The designation grants various development incentives to medications that address rare disorders affecting fewer than 200,000 people annually in the U.S. Incentives include regulatory support and financial benefits that will help accelerate the clinical development of KP1237, and seven years of marketing exclusivity if regulatory approval is ultimately granted.
“We are pleased to receive this orphan drug designation for KP1237, which is advancing to Phase 1 clinical testing in the fourth quarter of 2020,” Doug Manion, MD, CEO of Kleo, said in a press release.
KP1237 is an antibody recruiting molecule (ARM) that targets CD38, a molecule found on the surface of myeloma cells.

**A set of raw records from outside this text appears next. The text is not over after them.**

/-! A general register. -/

@[simp] theorem Cp.setReg_pc (c : Cp) (r : Reg) (v : Word) : (c.setReg r v).pc = c.pc := by unfold Cp.setReg; split <;> rfl
@[simp] theorem Cp.setReg_mode (c : Cp) (r : Reg) (v : Word) : (c.setReg r v).mode = c.mode := by unfold Cp.setReg; split <;> rfl
@[simp] theorem Cp.setReg_mstat (c : Cp) (r : Reg) (v : Word) : (c.setReg r v).mstat = c.mstat := by unfold Cp.setReg; split <;> rfl
@[simp] theorem Cp.setReg_nbv (c : Cp) (r : Reg) (v : Word) : (c.setReg r v).nbv = c.nbv := by unfold Cp.setReg; split <;> rfl
@[simp] theorem Cp.setReg_curdctl (c : Cp) (r : Reg) (v : Word) : (c.setReg r v).curdctl = c.curdctl := by unfold Cp.setReg; split <;> rfl
@[simp] theorem Cp.setReg_cycleOff (c : Cp) (r : Reg) (v : Word) : (c.setReg r v).cycleOff = c.cycleOff := by unfold Cp.setReg; split <;> rfl
@[simp] theorem Cp.setReg_retired (c : Cp) (r : Reg) (v : Word) : (c.setReg r v).retired = c.retired := by unfold Cp.setReg; split <;> rfl
@[simp] theorem Cp.setReg_unitid (c : Cp) (r : Reg) (v : Word) : (c.setReg r v).unitid = c.unitid := by unfold Cp.setReg; split <;> rfl
@[simp] theorem Cp.setReg_joblpb (c : Cp) (r : Reg) (v : Word) : (c.setReg r v).joblpb = c.joblpb := by unfold Cp.setReg; split <;> rfl
@[simp] theorem Cp.setReg_tvb (c : Cp) (r : Reg) (v : Word) : (c.setReg r v).tvb = c.tvb := by unfold Cp.setReg; split <;> rfl
@[simp] theorem Cp.setReg_tcause (c : Cp) (r : Reg) (v : Word) : (c.setReg r v).tcause = c.tcause := by unfold Cp.setReg; split <;> rfl
@[simp] theorem Cp.setReg_tepc (c : Cp) (r : Reg) (v : Word) : (c.setReg r v).tepc = c.tepc := by unfold Cp.setReg; split <;> rfl
@[simp] theorem Cp.setReg_tinfo (c : Cp) (r : Reg) (v : Word) : (c.setReg r v).tinfo = c.tinfo := by unfold Cp.setReg; split <;> rfl
@[simp] theorem Cp.setReg_tscratch (c : Cp) (r : Reg) (v : Word) : (c.setReg r v).tscratch = c.tscratch := by unfold Cp.setReg; split <;> rfl
@[simp] theorem Cp.setReg_asid (c : Cp) (r : Reg) (v : Word) : (c.setReg r v).asid = c.asid := by unfold Cp.setReg; split <;> rfl
@[simp] theorem Cp.setReg_ptroot (c : Cp) (r : Reg) (v : Word) : (c.setReg r v).ptroot = c.ptroot := by unfold Cp.setReg; split <;> rfl
@[simp] theorem Cp.setReg_wdogLimit (c : Cp) (r : Reg) (v : Word) : (c.setReg r v).wdogLimit = c.wdogLimit := by unfold Cp.setReg; split <;> rfl
@[simp] theorem Cp.setReg_wdogStart (c : Cp) (r : Reg) (v : Word) : (c.setReg r v).wdogStart = c.wdogStart := by unfold Cp.setReg; split <;> rfl
@[simp] theorem Cp.setReg_locked (c : Cp) (r : Reg) (v : Word) : (c.setReg r v).locked = c.locked := by unfold Cp.setReg; split <;> rfl
@[simp] theorem Cp.setReg_waitFrom (c : Cp) (r : Reg) (v : Word) : (c.setReg r v).waitFrom = c.waitFrom := by unfold Cp.setReg; split <;> rfl
@[simp] theorem Cp.setReg_fetched (c : Cp) (r : Reg) (v : Word) : (c.setReg r v).fetched = c.fetched := by unfold Cp.setReg; split <;> rfl
@[simp] theorem Cp.setReg_asked (c : Cp) (r : Reg) (v : Word) : (c.setReg r v).asked = c.asked := by unfold Cp.setReg; split <;> rfl
@[simp] theorem Cp.setReg_winSrs (c : Cp) (r : Reg) (v : Word) : (c.setReg r v).winSrs = c.winSrs := by unfold Cp.setReg; split <;> rfl
@[simp] theorem Cp.setReg_winPrv (c : Cp) (r : Reg) (v : Word) : (c.setReg r v).winPrv = c.winPrv := by unfold Cp.setReg; split <;> rfl
@[simp] theorem Cp.setReg_winAt (c : Cp) (r : Reg) (v : Word) : (c.setReg r v).winAt = c.winAt := by unfold Cp.setReg; split <;> rfl
@[simp] theorem Cp.advance_gpr (c : Cp) : c.advance.gpr = c.gpr := rfl
@[simp] theorem Cp.advance_pc (c : Cp) : c.advance.pc = c.pc + 4 := rfl
@[simp] theorem Cp.advance_mode (c : Cp) : c.advance.mode = c.mode := rfl
@[simp] theorem Cp.advance_mstat (c : Cp) : c.advance.mstat = c.mstat := rfl
@[simp] theorem Cp.advance_nbv (c : Cp) : c.advance.nbv = c.nbv := rfl
@[simp] theorem Cp.advance_curdctl (c : Cp) : c.advance.curdctl = c.curdctl := rfl
@[simp] theorem Cp.advance_cycleOff (c : Cp) : c.advance.cycleOff = c.cycleOff := rfl
@[simp] theorem Cp.advance_retired (c : Cp) : c.advance.retired = c.retired + 1 := rfl
@[simp] theorem Cp.advance_unitid (c : Cp) : c.advance.unitid = c.unitid := rfl
@[simp] theorem Cp.advance_joblpb (c : Cp) : c.advance.joblpb = c.joblpb := rfl
@[simp] theorem Cp.advance_tvb (c : Cp) : c.advance.tvb = c.tvb := rfl
@[simp] theorem Cp.advance_tcause (c : Cp) : c.advance.tcause = c.tcause := rfl
@[simp] theorem Cp.advance_tepc (c : Cp) : c.advance.tepc = c.tepc := rfl
@[simp] theorem Cp.advance_tinfo (c : Cp) : c.advance.tinfo = c.tinfo := rfl
@[simp] theorem Cp.advance_tscratch (c : Cp) : c.advance.tscratch = c.tscratch := rfl
@[simp] theorem Cp.advance_asid (c : Cp) : c.advance.asid = c.asid := rfl
@[simp] theorem Cp.advance_ptroot (c : Cp) : c.advance.ptroot = c.ptroot := rfl
@[simp] theorem Cp.advance_wdogLimit (c : Cp) : c.advance.wdogLimit = c.wdogLimit := rfl
@[simp] theorem Cp.advance_wdogStart (c : Cp) : c.advance.wdogStart = c.wdogStart := rfl
@[simp] theorem Cp.advance_locked (c : Cp) : c.advance.locked = c.locked := rfl
@[simp] theorem Cp.advance_waitFrom (c : Cp) : c.advance.waitFrom = c.waitFrom := rfl
@[simp] theorem Cp.advance_fetched (c : Cp) : c.advance.fetched = c.fetched := rfl
@[simp] theorem Cp.advance_asked (c : Cp) : c.advance.asked = none := rfl
@[simp] theorem Cp.advance_winSrs (c : Cp) : c.advance.winSrs = c.winSrs := rfl
@[simp] theorem Cp.advance_winPrv (c : Cp) : c.advance.winPrv = c.winPrv := rfl
@[simp] theorem Cp.advance_winAt (c : Cp) : c.advance.winAt = c.winAt := rfl
@[simp] theorem Cp.goto_gpr (c : Cp) (p : Word) : (c.goto p).gpr = c.gpr := rfl
@[simp] theorem Cp.goto_pc (c : Cp) (p : Word) : (c.goto p).pc = p := rfl
@[simp] theorem Cp.goto_mode (c : Cp) (p : Word) : (c.goto p).mode = c.mode := rfl
@[simp] theorem Cp.goto_mstat (c : Cp) (p : Word) : (c.goto p).mstat = c.mstat := rfl
@[simp] theorem Cp.goto_nbv (c : Cp) (p : Word) : (c.goto p).nbv = c.nbv := rfl
@[simp] theorem Cp.goto_curdctl (c : Cp) (p : Word) : (c.goto p).curdctl = c.curdctl := rfl
@[simp] theorem Cp.goto_cycleOff (c : Cp) (p : Word) : (c.goto p).cycleOff = c.cycleOff := rfl
@[simp] theorem Cp.goto_retired (c : Cp) (p : Word) : (c.goto p).retired = c.retired + 1 := rfl
@[simp] theorem Cp.goto_unitid (c : Cp) (p : Word) : (c.goto p).unitid = c.unitid := rfl
@[simp] theorem Cp.goto_joblpb (c : Cp) (p : Word) : (c.goto p).joblpb = c.joblpb := rfl
@[simp] theorem Cp.goto_tvb (c : Cp) (p : Word) : (c.goto p).tvb = c.tvb := rfl
@[simp] theorem Cp.goto_tcause (c : Cp) (p : Word) : (c.goto p).tcause = c.tcause := rfl
@[simp] theorem Cp.goto_tepc (c : Cp) (p : Word) : (c.goto p).tepc = c.tepc := rfl
@[simp] theorem Cp.goto_tinfo (c : Cp) (p : Word) : (c.goto p).tinfo = c.tinfo := rfl
@[simp] theorem Cp.goto_tscratch (c : Cp) (p : Word) : (c.goto p).tscratch = c.tscratch := rfl
@[simp] theorem Cp.goto_asid (c : Cp) (p : Word) : (c.goto p).asid = c.asid := rfl
@[simp] theorem Cp.goto_ptroot (c : Cp) (p : Word) : (c.goto p).ptroot = c.ptroot := rfl
@[simp] theorem Cp.goto_wdogLimit (c : Cp) (p : Word) : (c.goto p).wdogLimit = c.wdogLimit := rfl
@[simp] theorem Cp.goto_wdogStart (c : Cp) (p : Word) : (c.goto p).wdogStart = c.wdogStart := rfl
@[simp] theorem Cp.goto_locked (c : Cp) (p : Word) : (c.goto p).locked = c.locked := rfl
@[simp] theorem Cp.goto_waitFrom (c : Cp) (p : Word) : (c.goto p).waitFrom = c.waitFrom := rfl
@[simp] theorem Cp.goto_fetched (c : Cp) (p : Word) : (c.goto p).fetched = c.fetched := rfl
@[simp] theorem Cp.goto_asked (c : Cp) (p : Word) : (c.goto p).asked = none := rfl
@[simp] theorem Cp.goto_winSrs (c : Cp) (p : Word) : (c.goto p).winSrs = c.winSrs := rfl
@[simp] theorem Cp.goto_winPrv (c : Cp) (p : Word) : (c.goto p).winPrv = c.winPrv := rfl
@[simp] theorem Cp.goto_winAt (c : Cp) (p : Word) : (c.goto p).winAt = c.winAt := rfl
@[simp] theorem Cp.enterTrap_gpr (c : Cp) (k : BitVec 8) (y : Bool) (epc : Word) (i : TInfo) : (c.enterTrap k y epc i).gpr = c.gpr := rfl
@[simp] theorem Cp.enterTrap_pc (c : Cp) (k : BitVec 8) (y : Bool) (epc : Word) (i : TInfo) : (c.enterTrap k y epc i).pc = c.tvb + 64 * k.setWidth 64 := rfl
@[simp] theorem Cp.enterTrap_mode (c : Cp) (k : BitVec 8) (y : Bool) (epc : Word) (i : TInfo) : (c.enterTrap k y epc i).mode = c.mode := rfl
@[simp] theorem Cp.enterTrap_mstat (c : Cp) (k : BitVec 8) (y : Bool) (epc : Word) (i : TInfo) : (c.enterTrap k y epc i).mstat = mstatOf true false c.prv c.ie c.xoff := rfl
@[simp] theorem Cp.enterTrap_nbv (c : Cp) (k : BitVec 8) (y : Bool) (epc : Word) (i : TInfo) : (c.enterTrap k y epc i).nbv = c.nbv := rfl
@[simp] theorem Cp.enterTrap_curdctl (c : Cp) (k : BitVec 8) (y : Bool) (epc : Word) (i : TInfo) : (c.enterTrap k y epc i).curdctl = c.curdctl := rfl
@[simp] theorem Cp.enterTrap_cycleOff (c : Cp) (k : BitVec 8) (y : Bool) (epc : Word) (i : TInfo) : (c.enterTrap k y epc i).cycleOff = c.cycleOff := rfl
@[simp] theorem Cp.enterTrap_retired (c : Cp) (k : BitVec 8) (y : Bool) (epc : Word) (i : TInfo) : (c.enterTrap k y epc i).retired = c.retired := rfl
@[simp] theorem Cp.enterTrap_unitid (c : Cp) (k : BitVec 8) (y : Bool) (epc : Word) (i : TInfo) : (c.enterTrap k y epc i).unitid = c.unitid := rfl
@[simp] theorem Cp.enterTrap_joblpb (c : Cp) (k : BitVec 8) (y : Bool) (epc : Word) (i : TInfo) : (c.enterTrap k y epc i).joblpb = c.joblpb := rfl
@[simp] theorem Cp.enterTrap_tvb (c : Cp) (k : BitVec 8) (y : Bool) (epc : Word) (i : TInfo) : (c.enterTrap k y epc i).tvb = c.tvb := rfl
@[simp] theorem Cp.enterTrap_tcause (c : Cp) (k : BitVec 8) (y : Bool) (epc : Word) (i : TInfo) : (c.enterTrap k y epc i).tcause = BitVec.ofBool y ++ (0 : BitVec 55) ++ k := rfl
@[simp] theorem Cp.enterTrap_tepc (c : Cp) (k : BitVec 8) (y : Bool) (epc : Word) (i : TInfo) : (c.enterTrap k y epc i).tepc = epc := rfl
@[simp] theorem Cp.enterTrap_tinfo (c : Cp) (k : BitVec 8) (y : Bool) (epc : Word) (i : TInfo) : (c.enterTrap k y epc i).tinfo = i := rfl
@[simp] theorem Cp.enterTrap_tscratch (c : Cp) (k : BitVec 8) (y : Bool) (epc : Word) (i : TInfo) : (c.enterTrap k y epc i).tscratch = c.tscratch := rfl
@[simp] theorem Cp.enterTrap_asid (c : Cp) (k : BitVec 8) (y : Bool) (epc : Word) (i : TInfo) : (c.enterTrap k y epc i).asid = c.asid := rfl
@[simp] theorem Cp.enterTrap_ptroot (c : Cp) (k : BitVec 8) (y : Bool) (epc : Word) (i : TInfo) : (c.enterTrap k y epc i).ptroot = c.ptroot := rfl
@[simp] theorem Cp.enterTrap_wdogLimit (c : Cp) (k : BitVec 8) (y : Bool) (epc : Word) (i : TInfo) : (c.enterTrap k y epc i).wdogLimit = c.wdogLimit := rfl
@[simp] theorem Cp.enterTrap_wdogStart (c : Cp) (k : BitVec 8) (y : Bool) (epc : Word) (i : TInfo) : (c.enterTrap k y epc i).wdogStart = c.wdogStart := rfl
@[simp] theorem Cp.enterTrap_locked (c : Cp) (k : BitVec 8) (y : Bool) (epc : Word) (i : TInfo) : (c.enterTrap k y epc i).locked = false := rfl
@[simp] theorem Cp.enterTrap_waitFrom (c : Cp) (k : BitVec 8) (y : Bool) (epc : Word) (i : TInfo) : (c.enterTrap k y epc i).waitFrom = none := rfl
@[simp] theorem Cp.enterTrap_fetched (c : Cp) (k : BitVec 8) (y : Bool) (epc : Word) (i : TInfo) : (c.enterTrap k y epc i).fetched = c.fetched := rfl
@[simp] theorem Cp.enterTrap_asked (c : Cp) (k : BitVec 8) (y : Bool) (epc : Word) (i : TInfo) : (c.enterTrap k y epc i).asked = none := rfl
@[simp] theorem Cp.enterTrap_winSrs (c : Cp) (k : BitVec 8) (y : Bool) (epc : Word) (i : TInfo) : (c.enterTrap k y epc i).winSrs = c.winSrs := rfl
@[simp] theorem Cp.enterTrap_winPrv (c : Cp) (k : BitVec 8) (y : Bool) (epc : Word) (i : TInfo) : (c.enterTrap k y epc i).winPrv = c.winPrv := rfl
@[simp] theorem Cp.enterTrap_winAt (c : Cp) (k : BitVec 8) (y : Bool) (epc : Word) (i : TInfo) : (c.enterTrap k y epc i).winAt = c.winAt := rfl
@[simp] theorem Cp.leaveTrap_gpr (c : Cp) : c.leaveTrap.gpr = c.gpr := rfl
@[simp] theorem Cp.leaveTrap_pc (c : Cp) : c.leaveTrap.pc = c.tepc := rfl
@[simp] theorem Cp.leaveTrap_mode (c : Cp) : c.leaveTrap.mode = c.mode := rfl
@[simp] theorem Cp.leaveTrap_mstat (c : Cp) : c.leaveTrap.mstat = mstatOf (c.mstat.getLsbD 2) (c.mstat.getLsbD 3) false false c.xoff := rfl
@[simp] theorem Cp.leaveTrap_nbv (c : Cp) : c.leaveTrap.nbv = c.nbv := rfl
@[simp] theorem Cp.leaveTrap_curdctl (c : Cp) : c.leaveTrap.curdctl = c.curdctl := rfl
@[simp] theorem Cp.leaveTrap_cycleOff (c : Cp) : c.leaveTrap.cycleOff = c.cycleOff := rfl
@[simp] theorem Cp.leaveTrap_retired (c : Cp) : c.leaveTrap.retired = c.retired + 1 := rfl
@[simp] theorem Cp.leaveTrap_unitid (c : Cp) : c.leaveTrap.unitid = c.unitid := rfl
@[simp] theorem Cp.leaveTrap_joblpb (c : Cp) : c.leaveTrap.joblpb = c.joblpb := rfl
@[simp] theorem Cp.leaveTrap_tvb (c : Cp) : c.leaveTrap.tvb = c.tvb := rfl
@[simp] theorem Cp.leaveTrap_tcause (c : Cp) : c.leaveTrap.tcause = c.tcause := rfl
@[simp] theorem Cp.leaveTrap_tepc (c : Cp) : c.leaveTrap.tepc = c.tepc := rfl
@[simp] theorem Cp.leaveTrap_tinfo (c : Cp) : c.leaveTrap.tinfo = c.tinfo := rfl
@[simp] theorem Cp.leaveTrap_tscratch (c : Cp) : c.leaveTrap.tscratch = c.tscratch := rfl
@[simp] theorem Cp.leaveTrap_asid (c : Cp) : c.leaveTrap.asid = c.asid := rfl
@[simp] theorem Cp.leaveTrap_ptroot (c : Cp) : c.leaveTrap.ptroot = c.ptroot := rfl
@[simp] theorem Cp.leaveTrap_wdogLimit (c : Cp) : c.leaveTrap.wdogLimit = c.wdogLimit := rfl
@[simp] theorem Cp.leaveTrap_wdogStart (c : Cp) : c.leaveTrap.wdogStart = c.wdogStart := rfl
@[simp] theorem Cp.leaveTrap_locked (c : Cp) : c.leaveTrap.locked = c.locked := rfl
@[simp] theorem Cp.leaveTrap_waitFrom (c : Cp) : c.leaveTrap.waitFrom = c.waitFrom := rfl
@[simp] theorem Cp.leaveTrap_fetched (c : Cp) : c.leaveTrap.fetched = c.fetched := rfl
@[simp] theorem Cp.leaveTrap_asked (c : Cp) : c.leaveTrap.asked = none := rfl
@[simp] theorem Cp.leaveTrap_winSrs (c : Cp) : c.leaveTrap.winSrs = c.winSrs := rfl
@[simp] theorem Cp.leaveTrap_winPrv (c : Cp) : c.leaveTrap.winPrv = c.winPrv := rfl
@[simp] theorem Cp.leaveTrap_winAt (c : Cp) : c.leaveTrap.winAt = c.winAt := rfl
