-- ==== Sys2Proof/Tests/Slice0.lean ====
section
/-! SUPPORT. Tests: words of the specification, terms that are not well formed, single steps with results taken from the
specification, and for each statement a state and operands that meet its hypotheses. -/

open Sys2Proof Sys2Proof.Machine

namespace Sys2Proof.Tests

set_option Elab.async false

/-! States built by hand: core 0 runs in the privileged mode with XOFF, so that an address is its own translation. -/

def cpRun : Cp := { Cp.reset 0 with mode := .running }
def cpUser : Cp := { cpRun with mstat := 0 }
def regsOf (c : Cp) (rs : List (Reg × Word)) : Cp := rs.foldl (fun c p => c.setReg p.1 p.2) c
def stateOf (c : Cp) (g : Eng) (m : List Host.Cell) : State :=
  { State.reset with cps := [(0, c)], w := { World.reset with engs := [(0, g)], mem := m } }
def regs (rs : List (Reg × Word)) : State := stateOf (regsOf cpRun rs) Eng.reset []
def userRegs (rs : List (Reg × Word)) : State := stateOf (regsOf cpUser rs) Eng.reset []
def engState (g : Eng) : State := stateOf cpRun g []

/-- The state after an instruction that answers one. -/
def after (i : Instr) (s : State) : State :=
  match exec i s with
  | .next t => t
  | _ => State.reset

/-! Words written out from the encodings (R40 to R47) and the worked examples of the rules. -/

theorem test_words_worked_out :
    decodeWord 0x04A11005 = .ok (.div 5 1 2 0) ∧
    decodeWord 0x04632408 = .ok (.remu 3 3 4 1) ∧
    decodeWord 0x18E5000C = .ok (.shli 7 5 12) ∧
    decodeWord 0x2949D400 = .ok (.ld 10 9 3 1 1 0) ∧
    decodeWord 0x2C828001 = .ok (.ldu 4 2 2 0 0 1) ∧
    decodeWord 0x286503FF = .ok (.ld 3 5 0 0 0 0x3FF) ∧
    decodeWord 0x30E4E800 = .ok (.st 7 4 3 2 2 0) ∧
    decodeWord 0x34662858 = .ok (.amoadd 3 6 5 2 3 0) ∧
    decodeWord 0x38462080 = .ok (.casQ 2 6 4 0 0) ∧
    decodeWord 0x40000000 = .ok (.jump 0) := by decide +kernel

theorem test_words_worked_out_2 :
    decodeWord 0x49485006 = .ok (.bgeu 4 5 6) ∧
    decodeWord 0x4C1F0000 = .ok (.jr 31) ∧
    decodeWord 0x3C000012 = .ok (.fence 2 1) ∧
    decodeWord 0x3C050084 = .ok (.sbar 5 2) ∧
    decodeWord 0x3C862908 = .ok (.wait 4 6 5 1 0) ∧
    decodeWord 0x01007005 = .ok (.srr 8 5) ∧
    decodeWord 0x00068003 = .ok (.srw 6 3) ∧
    decodeWord 0x00866000 = .ok (.pressSave 4 6) ∧
    decodeWord 0x00055002 = .ok (.tlbiVa 5) ∧
    decodeWord 0x00000000 = .ok .nop := by decide +kernel

/-! The decoder on one word of every instruction that a control processor fetches, each word put together from
its row of the opcode table (R42 to R48) and, in each field, a value with its highest bit set. -/

theorem test_decode_sys_1 :
    decodeWord 0x00000000 = .ok .nop ∧
    decodeWord 0x00001808 = .ok (.trap 0x808) ∧
    decodeWord 0x00002000 = .ok .eret ∧
    decodeWord 0x0000380B = .ok (.brk 0x80b) ∧
    decodeWord 0x00004000 = .ok .idle ∧
    decodeWord 0x00005000 = .ok .tlbiAll ∧
    decodeWord 0x00165001 = .ok (.tlbiAsid 22) ∧
    decodeWord 0x001D5002 = .ok (.tlbiVa 29) ∧
    decodeWord 0x00145003 = .ok (.tlbiVaall 20) ∧
    decodeWord 0x03726000 = .ok (.pressSave 27 18) ∧
    decodeWord 0x03306001 = .ok (.pressPart 25 16) ∧
    decodeWord 0x02FE6002 = .ok (.pressRestore 23 30) := by decide +kernel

Antibody therapies that target CD38 have shown efficacy, and been approved for use, in the treatment of multiple myeloma.
In these therapies, an antibody itself is the active drug, and the therapeutic effect is achieved by the antibody binding to CD38 on myeloma cells, which can kill these cells through several mechanisms. As an ARM, KP1237 achieves a similar end result, but through a different mechanism.
ARMs like KP1237 are able to bind to a particular molecule target — in this case, CD38 — and recruit antibodies that are already in the body to that target. This results in an antibody binding indirectly to CD38.
In theory, ARMs pose several advantages over antibody therapies: they are smaller than antibodies, which means they may be able to penetrate tumor tissue more effectively, and higher doses might be feasible without causing safety problems.
Additionally, while antibody therapies are almost always given by injection, ARMs might be suitable as oral therapies. Further, the molecular components used to make ARMs are more easily interchangeable than for antibody therapies, so the same ARM-based platform can be more easily tailored for different molecular targets.
Kleo is evaluating KP1237 as a systemic therapy in cases of multiple myeloma that either failed to respond (refractory) or returned after first responding (relapsed) to Darzalex (daratumumab), a CD38-targeting antibody that is FDA-approved to treat myeloma.
The investigational medication also is being evaluated in combination with patients’ own natural killer (NK) cells in people with newly diagnosed multiple myeloma who have minimal residual disease — the small number of cancer cells that remain after treatment — after undergoing a stem cell transplant.
Clinical trials for both of these programs are expected to begin before the end of this year.
Kleo also is planning to assess KP1237 in combination with donor-derived (off-the-shelf) NK cells.
“Based on compelling preclinical data, we will evaluate KP1237 in potentially three different clinical programs where KP1237 can have the greatest impact in patients whose options may be severely limited,” Manion said.